Вот и все. Последняя стадия отчаянной любви — полная и жестокая деградация собственного Я.
То, что сейчас я так спокойно об этом пишу, еще раз доказывает, что время лечит. Когда все это происходило, я была отнюдь не так спокойна. Потерять Дэвида сразу после того, как развалился мой брак и террористы напали на мой город, как раз в то самое время, когда бракоразводный процесс принял самый мерзкий оборот (мой друг Брайан как-то сказал, что мой развод был похож на «ужасную автомобильную аварию, которая происходила каждый день в течение двух лет»)… все это было слишком.
Днем нам с Дэвидом по-прежнему было весело и хорошо вместе, но по ночам я казалась себе единственной выжившей после ядерной зимы. Он отодвигался от меня — в прямом смысле, и с каждым днем все сильнее, как будто я была заразная. Я боялась ложиться спать, как заключенный боится спускаться в камеру пыток. Рядом со спящим Дэвидом, таким прекрасным и недоступным, меня затягивал водоворот панического страха одиночества. В моем воображении рисовались мельчайшие подробности собственного самоубийства. Каждая клеточка тела причиняла боль. Я казалась себе примитивным пружинным механизмом, который поместили под гораздо большее давление, чем он способен выдержать, и который вот-вот взорвется, уничтожив все вокруг. Я представляла, как руки и ноги отскакивают прочь от тела, чтобы быть подальше от вулкана безрадостности, в который я превратилась. По утрам Дэвид находил меня на полу рядом с кроватью: я тревожно спала, свернувшись на груде полотенец, как бездомная собака.

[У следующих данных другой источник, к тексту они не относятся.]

-- ==== Sys2Proof/Laws/Frames.lean ====
section
/-! SUPPORT. What the shared operations leave as it was: notices, records, time passing, frames and replies. -/

namespace Sys2Proof.Machine

/-- The state with the Hoard and the command unit set aside. -/
def State.quiet (s : State) : State :=
  { s with hoard := Hoard.reset, cmd := Cmd.reset }

@[simp] theorem forEach_quiet {α : Type} (l : List α) (f : State → α → State) (h : ∀ s a, (f s a).quiet = s.quiet) (s : State) :
    (forEach l f s).quiet = s.quiet := by
  unfold forEach
  induction l generalizing s with
  | nil => rfl
  | cons a t ih => simp [List.foldl, ih, h]

@[simp] theorem foldl_quiet {α : Type} (l : List α) (f : State → α → State) (h : ∀ s a, (f s a).quiet = s.quiet) (s : State) :
    (l.foldl f s).quiet = s.quiet := forEach_quiet l f h s

@[simp] theorem foldl_fst_quiet {α β : Type} (l : List α) (f : State × β → α → State × β)
    (h : ∀ s a, (f s a).1.quiet = s.1.quiet) (s : State × β) : (l.foldl f s).1.quiet = s.1.quiet := by
  induction l generalizing s with
  | nil => rfl
  | cons a t ih => simp [List.foldl, ih, h]

@[simp] theorem ite_quiet (c : Prop) [Decidable c] (s t : State) :
    (if c then s else t).quiet = if c then s.quiet else t.quiet := by split <;> rfl

@[simp] theorem ite_fst_quiet {β : Type} (c : Prop) [Decidable c] (s t : State × β) :
    (if c then s else t).1.quiet = if c then s.1.quiet else t.1.quiet := by split <;> rfl

@[simp] theorem State.modHoard_quiet (s : State) (f : Hoard → Hoard) :
    (State.modHoard s f).quiet = s.quiet := id rfl

@[simp] theorem State.modStream_quiet (s : State) (t : Fin 54) (f : Stream → Stream) :
    (State.modStream s t f).quiet = s.quiet := id rfl

@[simp] theorem State.modQueue_quiet (s : State) (q : Fin 76) (f : Queue → Queue) :
    (State.modQueue s q f).quiet = s.quiet := id rfl

@[simp] theorem State.modCmd_quiet (s : State) (f : Cmd → Cmd) :
    (State.modCmd s f).quiet = s.quiet := id rfl

@[simp] theorem setLevel_quiet (q : Fin 76) (level : Nat) (s : State) :
    (setLevel q level s).1.quiet = s.quiet := by
  simp [setLevel]

@[simp] theorem overrunSubs_quiet (stream : Nat) (old : List (BitVec 48 × Nat × Nat)) (oldest : BitVec 48) (s : State) :
    (overrunSubs stream old oldest s).1.quiet = s.quiet := by
  unfold overrunSubs; rw [foldl_fst_quiet _ _ (fun s a => by split <;> simp)]

@[simp] theorem passRecord_quiet (stream : Nat) (gone : List (BitVec 48 × Nat × Nat)) (s : State) :
    (passRecord stream gone s).quiet = s.quiet := by
  simp [passRecord]

@[simp] theorem judgeMarks_quiet (stream : Nat) (old ring : List Record) (s : State) :
    (judgeMarks stream old ring s).1.quiet = s.quiet := by
  unfold judgeMarks; rw [foldl_fst_quiet _ _ (fun s a => by split <;> simp)]

@[simp] theorem ringPut_quiet (t : Fin 54) (r : Record) (s : State) :
    (ringPut t r s).1.quiet = s.quiet := by
  simp [ringPut]

@[simp] theorem readQueue_quiet (q : Fin 76) (n : Nat) (s : State) : ((readQueue q n s).1).quiet = s.quiet := by
  simp [readQueue]

@[simp] theorem passQueue_quiet (q : Fin 76) (bytes : Nat) (s : State) : ((passQueue q bytes s).1).quiet = s.quiet := by
  simp [passQueue]

@[simp] theorem putRecord_quiet (t : Fin 54) (o : OpenRec) (s : State) : ((putRecord t o s).1).quiet = s.quiet := by
  simp [putRecord]

@[simp] theorem closeRecord_quiet (t : Fin 54) (s : State) :
    (closeRecord t s).1.quiet = s.quiet := by
  unfold closeRecord
  split
  · rfl
  · simp only [setLevel_quiet]
    split <;> simp

@[simp] theorem noteShed_quiet (e : Entry) (s : State) :
    (noteShed e s).quiet = s.quiet := by
  simp [noteShed]

@[simp] theorem addEntry_quiet (e : Entry) (s : State) :
    (addEntry e s).1.quiet = s.quiet := by
  simp [addEntry]

@[simp] theorem refuseEntry_quiet (e : Entry) (s : State) : ((refuseEntry e s).1).quiet = s.quiet := by
  simp [refuseEntry]

@[simp] theorem appendEntry_quiet (e : Entry) (s : State) :
    (appendEntry e s).1.quiet = s.quiet := by
  simp [appendEntry]

@[simp] theorem windowNotice_quiet (n : Notice) (s : State) :
    (windowNotice n s).quiet = s.quiet := by
  simp [windowNotice]

@[simp] theorem pushOne_quiet (i : Item) (s : State) :
    (pushOne i s).1.quiet = s.quiet := by
  unfold pushOne; (repeat' split) <;> simp

@[simp] theorem pushAll_quiet (x0 : Nat) (x1 : List Item) (s : State) :
    (pushAll x0 x1 s).quiet = s.quiet := by
  induction x0 generalizing x1 s with
  | zero => simp [pushAll]
  | succ k ih => cases x1 <;> simp [pushAll, ih]

@[simp] theorem raise_quiet (s : State) (code : Nat) (body : List Word) :
    (raise s code body).quiet = s.quiet := by
  simp [raise]

@[simp] theorem settleSpill_quiet (s : State) : (settleSpill s).quiet = s.quiet := by
  unfold settleSpill; split <;> simp

@[simp] theorem useSpillRate_quiet (bytes : Nat) (s : State) : (useSpillRate bytes s).quiet = s.quiet := by
  simp [useSpillRate]

@[simp] theorem deliver_quiet (e : Entry) (s : State) :
    (deliver e s).quiet = s.quiet := by
  simp [deliver]

@[simp] theorem raiseGap_quiet (s : State) (stream : Nat) (cause : Nat) (first last : BitVec 48) (flc llc : Nat) :
    (raiseGap s stream cause first last flc llc).quiet = s.quiet := by
  simp [raiseGap]

@[simp] theorem raiseIsolated_quiet (s : State) (level index : Nat) :
    (raiseIsolated s level index).quiet = s.quiet := by
  simp [raiseIsolated]

@[simp] theorem raiseTransient_quiet (s : State) (unit kind count : Nat) :
    (raiseTransient s unit kind count).quiet = s.quiet := by
  simp [raiseTransient]

@[simp] theorem raiseSuspended_quiet (s : State) (sub stream : Nat) (q : BitVec 48) :
    (raiseSuspended s sub stream q).quiet = s.quiet := by
  simp [raiseSuspended]

/-- The state with the coders, the Hoard and the command unit set aside. -/
def State.coded (s : State) : State :=
  { s with coders := Vector.replicate 48 Coder.reset, hoard := Hoard.reset, cmd := Cmd.reset }

@[simp] theorem forEach_coded {α : Type} (l : List α) (f : State → α → State) (h : ∀ s a, (f s a).coded = s.coded) (s : State) :
    (forEach l f s).coded = s.coded := by
  unfold forEach
  induction l generalizing s with
  | nil => rfl
  | cons a t ih => simp [List.foldl, ih, h]

@[simp] theorem foldl_coded {α : Type} (l : List α) (f : State → α → State) (h : ∀ s a, (f s a).coded = s.coded) (s : State) :
    (l.foldl f s).coded = s.coded := forEach_coded l f h s

@[simp] theorem foldl_fst_coded {α β : Type} (l : List α) (f : State × β → α → State × β)
    (h : ∀ s a, (f s a).1.coded = s.1.coded) (s : State × β) : (l.foldl f s).1.coded = s.1.coded := by
  induction l generalizing s with
  | nil => rfl
  | cons a t ih => simp [List.foldl, ih, h]

@[simp] theorem ite_coded (c : Prop) [Decidable c] (s t : State) :
    (if c then s else t).coded = if c then s.coded else t.coded := by split <;> rfl

@[simp] theorem ite_fst_coded {β : Type} (c : Prop) [Decidable c] (s t : State × β) :
    (if c then s else t).1.coded = if c then s.1.coded else t.1.coded := by split <;> rfl

theorem coded_of_quiet {s t : State} (h : t.quiet = s.quiet) : t.coded = s.coded := by
  have k := congrArg State.coded h
  exact k

@[simp] theorem setLevel_coded (q : Fin 76) (level : Nat) (s : State) :
    (setLevel q level s).1.coded = s.coded := coded_of_quiet (setLevel_quiet q level s)

@[simp] theorem overrunSubs_coded (stream : Nat) (old : List (BitVec 48 × Nat × Nat)) (oldest : BitVec 48) (s : State) :
    (overrunSubs stream old oldest s).1.coded = s.coded := coded_of_quiet (overrunSubs_quiet stream old oldest s)

@[simp] theorem passRecord_coded (stream : Nat) (gone : List (BitVec 48 × Nat × Nat)) (s : State) :
    (passRecord stream gone s).coded = s.coded := coded_of_quiet (passRecord_quiet stream gone s)

@[simp] theorem judgeMarks_coded (stream : Nat) (old ring : List Record) (s : State) :
    (judgeMarks stream old ring s).1.coded = s.coded := coded_of_quiet (judgeMarks_quiet stream old ring s)

@[simp] theorem ringPut_coded (t : Fin 54) (r : Record) (s : State) :
    (ringPut t r s).1.coded = s.coded := coded_of_quiet (ringPut_quiet t r s)

@[simp] theorem closeRecord_coded (t : Fin 54) (s : State) :
    (closeRecord t s).1.coded = s.coded := coded_of_quiet (closeRecord_quiet t s)

@[simp] theorem noteShed_coded (e : Entry) (s : State) :
    (noteShed e s).coded = s.coded := coded_of_quiet (noteShed_quiet e s)

@[simp] theorem addEntry_coded (e : Entry) (s : State) :
    (addEntry e s).1.coded = s.coded := coded_of_quiet (addEntry_quiet e s)

@[simp] theorem appendEntry_coded (e : Entry) (s : State) :
    (appendEntry e s).1.coded = s.coded := coded_of_quiet (appendEntry_quiet e s)

@[simp] theorem windowNotice_coded (n : Notice) (s : State) :
    (windowNotice n s).coded = s.coded := coded_of_quiet (windowNotice_quiet n s)

@[simp] theorem pushOne_coded (i : Item) (s : State) :
    (pushOne i s).1.coded = s.coded := coded_of_quiet (pushOne_quiet i s)

@[simp] theorem pushAll_coded (x0 : Nat) (x1 : List Item) (s : State) :
    (pushAll x0 x1 s).coded = s.coded := coded_of_quiet (pushAll_quiet x0 x1 s)

@[simp] theorem raise_coded (s : State) (code : Nat) (body : List Word) :
    (raise s code body).coded = s.coded := coded_of_quiet (raise_quiet s code body)

@[simp] theorem deliver_coded (e : Entry) (s : State) :
    (deliver e s).coded = s.coded := coded_of_quiet (deliver_quiet e s)

@[simp] theorem raiseGap_coded (s : State) (stream : Nat) (cause : Nat) (first last : BitVec 48) (flc llc : Nat) :
    (raiseGap s stream cause first last flc llc).coded = s.coded := coded_of_quiet (raiseGap_quiet s stream cause first last flc llc)

@[simp] theorem raiseIsolated_coded (s : State) (level index : Nat) :
    (raiseIsolated s level index).coded = s.coded := coded_of_quiet (raiseIsolated_quiet s level index)

@[simp] theorem raiseTransient_coded (s : State) (unit kind count : Nat) :
    (raiseTransient s unit kind count).coded = s.coded := coded_of_quiet (raiseTransient_quiet s unit kind count)

@[simp] theorem raiseSuspended_coded (s : State) (sub stream : Nat) (q : BitVec 48) :
    (raiseSuspended s sub stream q).coded = s.coded := coded_of_quiet (raiseSuspended_quiet s sub stream q)

@[simp] theorem State.modCoder_coded (s : State) (k : SettId) (f : Coder → Coder) :
    (State.modCoder s k f).coded = s.coded := id rfl

@[simp] theorem State.modHoard_coded (s : State) (f : Hoard → Hoard) :
    (State.modHoard s f).coded = s.coded := id rfl

@[simp] theorem State.modStream_coded (s : State) (t : Fin 54) (f : Stream → Stream) :
    (State.modStream s t f).coded = s.coded := id rfl

@[simp] theorem State.modQueue_coded (s : State) (q : Fin 76) (f : Queue → Queue) :
    (State.modQueue s q f).coded = s.coded := id rfl

@[simp] theorem State.modCmd_coded (s : State) (f : Cmd → Cmd) :
    (State.modCmd s f).coded = s.coded := id rfl

@[simp] theorem depthAlert_coded (k : SettId) (deep : Nat) (s : State) :
    (depthAlert k deep s).1.coded = s.coded := by
  simp [depthAlert]

@[simp] theorem writeSet_coded (k : SettId) (n : Nat) (s : State) :
    (writeSet k n s).1.coded = s.coded := by
  simp [writeSet]

@[simp] theorem writeSets_coded (x0 : Nat) (x1 : SettId) (s : State) :
    (writeSets x0 x1 s).1.coded = s.coded := by
  induction x0 generalizing s with
  | zero => simp [writeSets]
  | succ k ih => unfold writeSets; (repeat' split) <;> simp [ih]

@[simp] theorem endRefusal_coded (k : SettId) (s : State) :
    (endRefusal k s).1.coded = s.coded := by
  simp [endRefusal]

@[simp] theorem writeRest_coded (k : SettId) (s : State) : ((writeRest k s).1).coded = s.coded := by
  unfold writeRest; simp only []; split <;> simp

@[simp] theorem flushCoder_coded (k : SettId) (s : State) :
    (flushCoder k s).1.coded = s.coded := by
  simp [flushCoder]

@[simp] theorem endRecord_coded (t : Fin 54) (s : State) :
    (endRecord t s).coded = s.coded := by
  unfold endRecord; (repeat' split) <;> simp

@[simp] theorem stageGroup_coded (k : SettId) (g : TickGroup) (s : State) :
    (stageGroup k g s).coded = s.coded := by
  unfold stageGroup; simp; (repeat' split) <;> simp_all

@[simp] theorem endRecords_coded (s : State) :
    (endRecords s).coded = s.coded := by
  simp [endRecords]

/-- The state with the clocks, the edge unit, the coders, the Hoard and the command unit set aside. -/
def State.still (s : State) : State :=
  { s with time := Time.reset, tdc := Tdc.reset, coders := Vector.replicate 48 Coder.reset, hoard := Hoard.reset, cmd := Cmd.reset }

@[simp] theorem forEach_still {α : Type} (l : List α) (f : State → α → State) (h : ∀ s a, (f s a).still = s.still) (s : State) :
    (forEach l f s).still = s.still := by
  unfold forEach
  induction l generalizing s with
  | nil => rfl
  | cons a t ih => simp [List.foldl, ih, h]

@[simp] theorem foldl_still {α : Type} (l : List α) (f : State → α → State) (h : ∀ s a, (f s a).still = s.still) (s : State) :
    (l.foldl f s).still = s.still := forEach_still l f h s

@[simp] theorem foldl_fst_still {α β : Type} (l : List α) (f : State × β → α → State × β)
    (h : ∀ s a, (f s a).1.still = s.1.still) (s : State × β) : (l.foldl f s).1.still = s.1.still := by
  induction l generalizing s with
  | nil => rfl
  | cons a t ih => simp [List.foldl, ih, h]

@[simp] theorem ite_still (c : Prop) [Decidable c] (s t : State) :
    (if c then s else t).still = if c then s.still else t.still := by split <;> rfl

@[simp] theorem ite_fst_still {β : Type} (c : Prop) [Decidable c] (s t : State × β) :
    (if c then s else t).1.still = if c then s.1.still else t.1.still := by split <;> rfl

theorem still_of_coded {s t : State} (h : t.coded = s.coded) : t.still = s.still := by
  have k := congrArg State.still h
  exact k

theorem still_of_quiet {s t : State} (h : t.quiet = s.quiet) : t.still = s.still := by
  have k := congrArg State.still h
  exact k

@[simp] theorem setLevel_still (q : Fin 76) (level : Nat) (s : State) :
    (setLevel q level s).1.still = s.still := still_of_quiet (setLevel_quiet q level s)

@[simp] theorem overrunSubs_still (stream : Nat) (old : List (BitVec 48 × Nat × Nat)) (oldest : BitVec 48) (s : State) :
    (overrunSubs stream old oldest s).1.still = s.still := still_of_quiet (overrunSubs_quiet stream old oldest s)

@[simp] theorem passRecord_still (stream : Nat) (gone : List (BitVec 48 × Nat × Nat)) (s : State) :
    (passRecord stream gone s).still = s.still := still_of_quiet (passRecord_quiet stream gone s)

@[simp] theorem judgeMarks_still (stream : Nat) (old ring : List Record) (s : State) :
    (judgeMarks stream old ring s).1.still = s.still := still_of_quiet (judgeMarks_quiet stream old ring s)

@[simp] theorem ringPut_still (t : Fin 54) (r : Record) (s : State) :
    (ringPut t r s).1.still = s.still := still_of_quiet (ringPut_quiet t r s)

@[simp] theorem closeRecord_still (t : Fin 54) (s : State) :
    (closeRecord t s).1.still = s.still := still_of_quiet (closeRecord_quiet t s)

«Ну что еще?» — обычно спрашивал он с видом человека, которого окончательно достали.
За это время я похудела килограммов на пятнадцать.
6
Ho все же в те несколько лет со мной происходило не только плохое…
Известно, что Бог никогда не захлопывает дверь у тебя перед носом, не открыв при этом коробку шоколадных конфет (или как там в пословице[3]), поэтому на общем депрессивном фоне были и радостные события. Во-первых, я наконец начала учить итальянский. И нашла своего духовного учителя, гуру из Индии. И старик-индонезиец, хилер с Бали, пригласил меня приехать к нему погостить.
Объясню все по порядку.
Моя жизнь начала налаживаться, когда в начале две тысячи второго года я съехала от Дэвида и впервые в жизни нашла собственную квартиру. Она была мне не по карману, ведь мне по-прежнему приходилось платить за огромный дом в пригороде, в котором никто уже не жил и который мой муж запрещал продавать, да и услуги адвокатов и психоаналитиков обходились недешево. Но для выживания мне было просто необходимо иметь собственную, хотя бы и однокомнатную, квартиру. Она казалась мне чем-то вроде санатория, восстановительной клиники, где состоится мое выздоровление. Я выкрасила стены в самые теплые цвета и каждую неделю покупала себе цветы — как будто навещала саму себя в больнице. Сестра подарила на новоселье грелку (чтобы не было одиноко в холодной постели), и я спала, прижав ее к сердцу и держа так бережно, как спортсмен — сломанную руку.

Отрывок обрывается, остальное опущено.